Specialty Veneer - VeneerSupplies.com


----------



## Cherryville Chuck (Sep 28, 2010)

Some of the walnut on top are book matched so if you sell them I would sell the book matched ones as sets.


----------



## MEBCWD (Jan 14, 2012)

Cherryville Chuck said:


> Some of the walnut on top are book matched so if you sell them I would sell the book matched ones as sets.


There may be several consecutive sheets (lot) and they should be kept together.
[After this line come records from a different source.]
-- ==== Sys2Proof/Tests/Slice0.lean ====
section
/-! SUPPORT. The model's own tests: well-formedness, one step on small states, and a state for every hypothesis of the statements. Expected
values come from the rules cited; a witness shows that the hypotheses of a clause can hold together. -/

namespace Sys2Proof.Tests

open Sys2Proof Sys2Proof.Machine

set_option Elab.async false

/-! ## Well-formedness: each check refuses a term -/

/-- A burst body one byte over the longest (R334, R336). -/
def longBurst : Burst := { body := zeros 289 }

/-- A Slip Joint frame whose CREDIT does not exist (R481). -/
def badFrame : SjRx := { lseq := 0, ack := 0, credit := 9, crcOk := true, ctr := 0, mac := [], payload := [] }

theorem test_wf_passes : [Instr.codeFirstPass [], .codeSecondPass [], .codeRereadPass [] (List.replicate 12 none),
    .codeRereadPass (List.replicate 12 none) [], .temperatureSample [], .beacon .a [] true (2 ^ 48) 0, .beacon .a [] true 0 (2 ^ 32),
    .windowClose [], .spareSlot (some 16)].all (fun c => !c.wf) = true := by decide +kernel

theorem test_wf_bursts : [Instr.burstDecoded 0 longBurst true, .probeRsp 0 longBurst true, .crp 0 longBurst true, .krp 0 longBurst true,
    .frp 0 longBurst, .busy 0 longBurst, .hsErr 0 longBurst, .rsp 0 longBurst, .atn 0 longBurst, .cla 0 longBurst].all (fun c => !c.wf) = true := by
  decide +kernel

theorem test_wf_frames : [Instr.helloM badFrame, .helloO badFrame, .confirm .main badFrame, .press badFrame, .time badFrame, .block badFrame,
    .hack badFrame, .extractReq badFrame, .load badFrame, .loadResult badFrame, .measure badFrame, .idle .main badFrame].all (fun c => !c.wf) = true := by
  decide +kernel

theorem test_wf_frame_fields : [{ badFrame with credit := 0, lseq := 2 ^ 16 }, { badFrame with credit := 0, ack := 2 ^ 16 }, badFrame,
    { badFrame with credit := 0, ctr := 2 ^ 32 }, { badFrame with credit := 0, payload := zeros 1057 }].all (fun f => !f.wf) = true := by
  decide +kernel

theorem test_wf_rings : [Instr.doorbell .fae 8 0, .ringEnable .sae 2 0, .ringDisable .dig 8 0, .ringConfigWrite .wmu 4 .base 0, .enc .fae 8,
    .dec .sae 2, .encXin .fae 8, .encXout .fae 8, .decXout .sae 2, .verdict .fae 8, .saggarExpiry 8, .hash 8, .hmac 8, .result 8, .compare 8,
    .free 8, .extend 8, .extendCtx 8, .mul 4, .mac 4, .rowmac 4, .wmuYield 4, .generate 2, .importPublic 2, .unwrap 2, .agree 2, .derive 2,
    .sign 2, .publicKey 2, .delete 2, .random 2, .wakeLoad 2, .cntRead 2, .cntInc 2, .cntAdvance 2, .cntSync 2, .cntMode 2, .program 4 .ends [] 0,
    .erase 4 .starts, .blank 4 [], .margin 4 [], .info 4].all (fun c => !c.wf) = true := by decide +kernel

theorem test_wf_accepts : [Instr.idle .main { badFrame with credit := 8 }, .doorbell .kiln 0 0, .windowClose (List.replicate 16 ⟨0, 0, 0⟩), .info 3].all Instr.wf = true := by
  decide +kernel

/-! ## Small states -/

/-- A Fired part in service with all rails valid. -/
def on : State :=
  { State.reset with
    rails := { vao := true, vio := true, vcore := true, vmet := true }
    pwr := { State.reset.pwr with main := .running, kiln := .running, phase := .done }
    life := { State.reset.life with firing := .fired } }

/-- The same with channel 0 in state `x`. -/
def onCh (x : Chan) : State := { on with ch := on.ch.set 0 x }

/-- A class A channel in service with its contract, under demand. -/
def chanA : Chan :=
  { known := true, eclass := .a, service := true, contracted := true, setup := true, dmd := true
    fenPad := { cur := .conn .g }, lnkPad := { cur := .conn .t } }

/-- A lamp channel. -/
def chanL : Chan := { known := true, eclass := .l, setup := true, fenPad := { cur := .conn .p }, lnkPad := { cur := .conn .t } }

/-- The same part with no tick source. -/
def noTick (x : Chan) : State := { onCh x with clk := { on.clk with tickSrc := none } }

/-! ## Channels -/

theorem witness_edges : ((onCh chanL).due 0).inputs = true ∧ (onCh chanL).aoTicks = true ∧ ((onCh chanL).due 0).dmd = false ∧
    ((onCh chanL).due 0).fbk = false ∧ ((onCh chanL).due 0).known = true := by decide +kernel

theorem witness_falls : let x : Chan := { chanL with dmd := true, fbk := true, fen := true }
    ((onCh x).due 0).inputs = true ∧ (onCh x).aoTicks = true ∧ ((onCh x).due 0).dmd = true ∧ ((onCh x).due 0).fbk = true ∧
    ((onCh x).due 0).fen = true := by decide +kernel

theorem witness_bypass : ((noTick chanL).due 0).inputs = true ∧ (noTick chanL).rails.vao = true ∧ (noTick chanL).clk.tickSrc = none ∧
    ((noTick chanL).due 0).dmd = false ∧ ((noTick chanL).due 0).stamps = true ∧ ((noTick chanL).due 0).fifo.length < 16 := by decide +kernel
The more sheets that match the better so you can do 2, 4, 6 .... way matches (starbursts).

Species will also determine it's value.


----------



## kp91 (Sep 10, 2004)

comp56 said:


> is this stuff worth anything? must be at least 200 or more sheets


Absolutely worthless, and dangerous to have around. For your safety please ship it to me immediately. I am such a nice guy I won't even charge you for disposal....>

Seriously, a very nice find. Now you have to figure out what projects you can use it for!


----------



## Daikusan (Apr 12, 2013)

Great find, wish I were in your shoes. . . well maybe not. Hmmm what project to I do>>


----------



## Herb Stoops (Aug 28, 2012)

I got a stash too I wish I could find a home for, mostly walnut. 

Herb


----------



## DaninVan (Jan 1, 2012)

DIY walnut plywood!


----------



## Cherryville Chuck (Sep 28, 2010)

Dear Tony and Herb,
On a scale of one to 10 I have to give your problems a rating of zero. 
Sincerely, your friend
Chuck


----------



## Herb Stoops (Aug 28, 2012)

Cherryville Chuck said:


> Dear Tony and Herb,
> On a scale of one to 10 I have to give your problems a rating of zero.
> Sincerely, your friend
> Chuck


It was given to me a couple of years ago, I used some on some humidors and made up a bunch of veneered plywood panels for future use, I figure some one will happen along and want to take the rest off my hands.
Herb


----------